Zulip Chat Archive

Stream: general

Topic: Case tags


Jannis Limperg (Apr 21 2020 at 17:08):

I'm currently trying to understand how case tags work, and they are rather more complicated than expected. There seem to be two ways to tag a goal as a 'case', _case.n (where n is a natural number; what's this for?) and _case_simple. Both seem to be in use. When the case tactic tries to find a case that matches the name given by the user, it inspects the term constructed so far in some unholy fashion -- but only for _case_simple tags. Does anyone know why all this is necessary? I would have expected case to just look for a goal with a matching name.

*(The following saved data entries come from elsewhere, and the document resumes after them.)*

/-! ### `State.modCore` -/

@[simp] theorem State.modCore_tick (s : State) (c : Nat) (f : Core → Core) : (s.modCore c f).tick = s.tick := rfl
@[simp] theorem State.modCore_ptsTime (s : State) (c : Nat) (f : Core → Core) : (s.modCore c f).ptsTime = s.ptsTime := rfl
@[simp] theorem State.modCore_mem (s : State) (c : Nat) (f : Core → Core) : (s.modCore c f).mem = s.mem := rfl
@[simp] theorem State.modCore_hostMem (s : State) (c : Nat) (f : Core → Core) : (s.modCore c f).hostMem = s.hostMem := rfl
@[simp] theorem State.modCore_poison (s : State) (c : Nat) (f : Core → Core) : (s.modCore c f).poison = s.poison := rfl
@[simp] theorem State.modCore_home (s : State) (c : Nat) (f : Core → Core) : (s.modCore c f).home = s.home := rfl
@[simp] theorem State.modCore_replies (s : State) (c : Nat) (f : Core → Core) : (s.modCore c f).replies = s.replies := rfl
@[simp] theorem State.modCore_postTlb (s : State) (c : Nat) (f : Core → Core) : (s.modCore c f).postTlb = s.postTlb := rfl
@[simp] theorem State.modCore_roots (s : State) (c : Nat) (f : Core → Core) : (s.modCore c f).roots = s.roots := rfl
@[simp] theorem State.modCore_hostlo (s : State) (c : Nat) (f : Core → Core) : (s.modCore c f).hostlo = s.hostlo := rfl
@[simp] theorem State.modCore_hosthi (s : State) (c : Nat) (f : Core → Core) : (s.modCore c f).hosthi = s.hosthi := rfl
@[simp] theorem State.modCore_suitemap (s : State) (c : Nat) (f : Core → Core) : (s.modCore c f).suitemap = s.suitemap := rfl
@[simp] theorem State.modCore_blocks (s : State) (c : Nat) (f : Core → Core) : (s.modCore c f).blocks = s.blocks := rfl
@[simp] theorem State.modCore_faults (s : State) (c : Nat) (f : Core → Core) : (s.modCore c f).faults = s.faults := rfl
@[simp] theorem State.modCore_nextBlock (s : State) (c : Nat) (f : Core → Core) : (s.modCore c f).nextBlock = s.nextBlock := rfl
@[simp] theorem State.modCore_jobs (s : State) (c : Nat) (f : Core → Core) : (s.modCore c f).jobs = s.jobs := rfl
@[simp] theorem State.modCore_nextJob (s : State) (c : Nat) (f : Core → Core) : (s.modCore c f).nextJob = s.nextJob := rfl
@[simp] theorem State.modCore_suites (s : State) (c : Nat) (f : Core → Core) : (s.modCore c f).suites = s.suites := rfl
@[simp] theorem State.modCore_launches (s : State) (c : Nat) (f : Core → Core) : (s.modCore c f).launches = s.launches := rfl
@[simp] theorem State.modCore_nextLaunch (s : State) (c : Nat) (f : Core → Core) : (s.modCore c f).nextLaunch = s.nextLaunch := rfl
@[simp] theorem State.modCore_nearQueue (s : State) (c : Nat) (f : Core → Core) : (s.modCore c f).nearQueue = s.nearQueue := rfl
@[simp] theorem State.modCore_lastCore (s : State) (c : Nat) (f : Core → Core) : (s.modCore c f).lastCore = s.lastCore := rfl
@[simp] theorem State.modCore_part (s : State) (c : Nat) (f : Core → Core) : (s.modCore c f).part = s.part := rfl
@[simp] theorem State.modCore_serial (s : State) (c : Nat) (f : Core → Core) : (s.modCore c f).serial = s.serial := rfl
@[simp] theorem State.modCore_bootstat (s : State) (c : Nat) (f : Core → Core) : (s.modCore c f).bootstat = s.bootstat := rfl
@[simp] theorem State.modCore_fenceHost (s : State) (c : Nat) (f : Core → Core) : (s.modCore c f).fenceHost = s.fenceHost := rfl
@[simp] theorem State.modCore_rmbreq (s : State) (c : Nat) (f : Core → Core) : (s.modCore c f).rmbreq = s.rmbreq := rfl
@[simp] theorem State.modCore_rmbrep (s : State) (c : Nat) (f : Core → Core) : (s.modCore c f).rmbrep = s.rmbrep := rfl
@[simp] theorem State.modCore_rmbstat (s : State) (c : Nat) (f : Core → Core) : (s.modCore c f).rmbstat = s.rmbstat := rfl
@[simp] theorem State.modCore_vectors (s : State) (c : Nat) (f : Core → Core) : (s.modCore c f).vectors = s.vectors := rfl
@[simp] theorem State.modCore_sysrec (s : State) (c : Nat) (f : Core → Core) : (s.modCore c f).sysrec = s.sysrec := rfl
@[simp] theorem State.modCore_sysrecN (s : State) (c : Nat) (f : Core → Core) : (s.modCore c f).sysrecN = s.sysrecN := rfl
@[simp] theorem State.modCore_corrected (s : State) (c : Nat) (f : Core → Core) : (s.modCore c f).corrected = s.corrected := rfl
@[simp] theorem State.modCore_sectorMode (s : State) (c : Nat) (f : Core → Core) : (s.modCore c f).sectorMode = s.sectorMode := rfl
@[simp] theorem State.modCore_throttled (s : State) (c : Nat) (f : Core → Core) : (s.modCore c f).throttled = s.throttled := rfl
@[simp] theorem State.modCore_clockOff (s : State) (c : Nat) (f : Core → Core) : (s.modCore c f).clockOff = s.clockOff := rfl
@[simp] theorem State.modCore_thermal (s : State) (c : Nat) (f : Core → Core) : (s.modCore c f).thermal = s.thermal := rfl
@[simp] theorem State.modCore_armed (s : State) (c : Nat) (f : Core → Core) : (s.modCore c f).armed = s.armed := rfl
@[simp] theorem State.modCore_device (s : State) (c : Nat) (f : Core → Core) : (s.modCore c f).device = s.device := rfl
@[simp] theorem State.modCore_peers (s : State) (c : Nat) (f : Core → Core) : (s.modCore c f).peers = s.peers := rfl
@[simp] theorem State.modCore_ports (s : State) (c : Nat) (f : Core → Core) : (s.modCore c f).ports = s.ports := rfl
@[simp] theorem State.modCore_routes (s : State) (c : Nat) (f : Core → Core) : (s.modCore c f).routes = s.routes := rfl
@[simp] theorem State.modCore_invSeqs (s : State) (c : Nat) (f : Core → Core) : (s.modCore c f).invSeqs = s.invSeqs := rfl
@[simp] theorem State.modCore_invReplies (s : State) (c : Nat) (f : Core → Core) : (s.modCore c f).invReplies = s.invReplies := rfl
@[simp] theorem State.modCore_views (s : State) (c : Nat) (f : Core → Core) : (s.modCore c f).views = s.views := rfl
@[simp] theorem State.modCore_nextView (s : State) (c : Nat) (f : Core → Core) : (s.modCore c f).nextView = s.nextView := rfl
@[simp] theorem State.modCore_gens (s : State) (c : Nat) (f : Core → Core) : (s.modCore c f).gens = s.gens := rfl
@[simp] theorem State.modCore_binq (s : State) (c : Nat) (f : Core → Core) : (s.modCore c f).binq = s.binq := rfl
@[simp] theorem State.modCore_fabricOut (s : State) (c : Nat) (f : Core → Core) : (s.modCore c f).fabricOut = s.fabricOut := rfl
@[simp] theorem State.modCore_fabricIn (s : State) (c : Nat) (f : Core → Core) : (s.modCore c f).fabricIn = s.fabricIn := rfl
@[simp] theorem State.modCore_hostReply (s : State) (c : Nat) (f : Core → Core) : (s.modCore c f).hostReply = s.hostReply := rfl
@[simp] theorem State.modCore_rmbDone (s : State) (c : Nat) (f : Core → Core) : (s.modCore c f).rmbDone = s.rmbDone := rfl
@[simp] theorem State.modCore_lastSync (s : State) (c : Nat) (f : Core → Core) : (s.modCore c f).lastSync = s.lastSync := rfl
@[simp] theorem State.modCore_sent (s : State) (c : Nat) (f : Core → Core) : (s.modCore c f).sent = s.sent := rfl
@[simp] theorem State.modCore_heads (s : State) (c : Nat) (f : Core → Core) : (s.modCore c f).heads = s.heads := rfl
@[simp] theorem State.modCore_focus (s : State) (c : Nat) (f : Core → Core) : (s.modCore c f).focus = s.focus := rfl
@[simp] theorem State.modCore_agenda (s : State) (c : Nat) (f : Core → Core) : (s.modCore c f).agenda = s.agenda := rfl
@[simp] theorem State.modCore_free (s : State) (c : Nat) (f : Core → Core) : (s.modCore c f).free = s.free := rfl
@[simp] theorem State.modCore_agentPts (s : State) (c : Nat) (f : Core → Core) : (s.modCore c f).agentPts = s.agentPts := rfl
@[simp] theorem State.modCore_engColl (s : State) (c : Nat) (f : Core → Core) : (s.modCore c f).engColl = s.engColl := rfl
@[simp] theorem State.modCore_atomicRouting (s : State) (c : Nat) (f : Core → Core) : (s.modCore c f).atomicRouting = s.atomicRouting := rfl
@[simp] theorem State.modCore_bootFault (s : State) (c : Nat) (f : Core → Core) : (s.modCore c f).bootFault = s.bootFault := rfl
@[simp] theorem State.modCore_svcQueues (s : State) (c : Nat) (f : Core → Core) : (s.modCore c f).svcQueues = s.svcQueues := rfl
@[simp] theorem State.modCore_holdFor (s : State) (c : Nat) (f : Core → Core) : (s.modCore c f).holdFor = s.holdFor := rfl
@[simp] theorem State.modCore_rmbSent (s : State) (c : Nat) (f : Core → Core) : (s.modCore c f).rmbSent = s.rmbSent := rfl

Sebastian Ullrich (Apr 21 2020 at 20:32):

The "interesting" code is from my original implementation of case, before Leo added any tag management. As the comment at the use site of find_case explains, it is not being used for actually locating the goal anymore. I don't know/remember much about the tags themselves.

Jannis Limperg (Apr 22 2020 at 14:18):

Thanks, that helps a lot! Perhaps a refactoring to remove _case_simple is in order.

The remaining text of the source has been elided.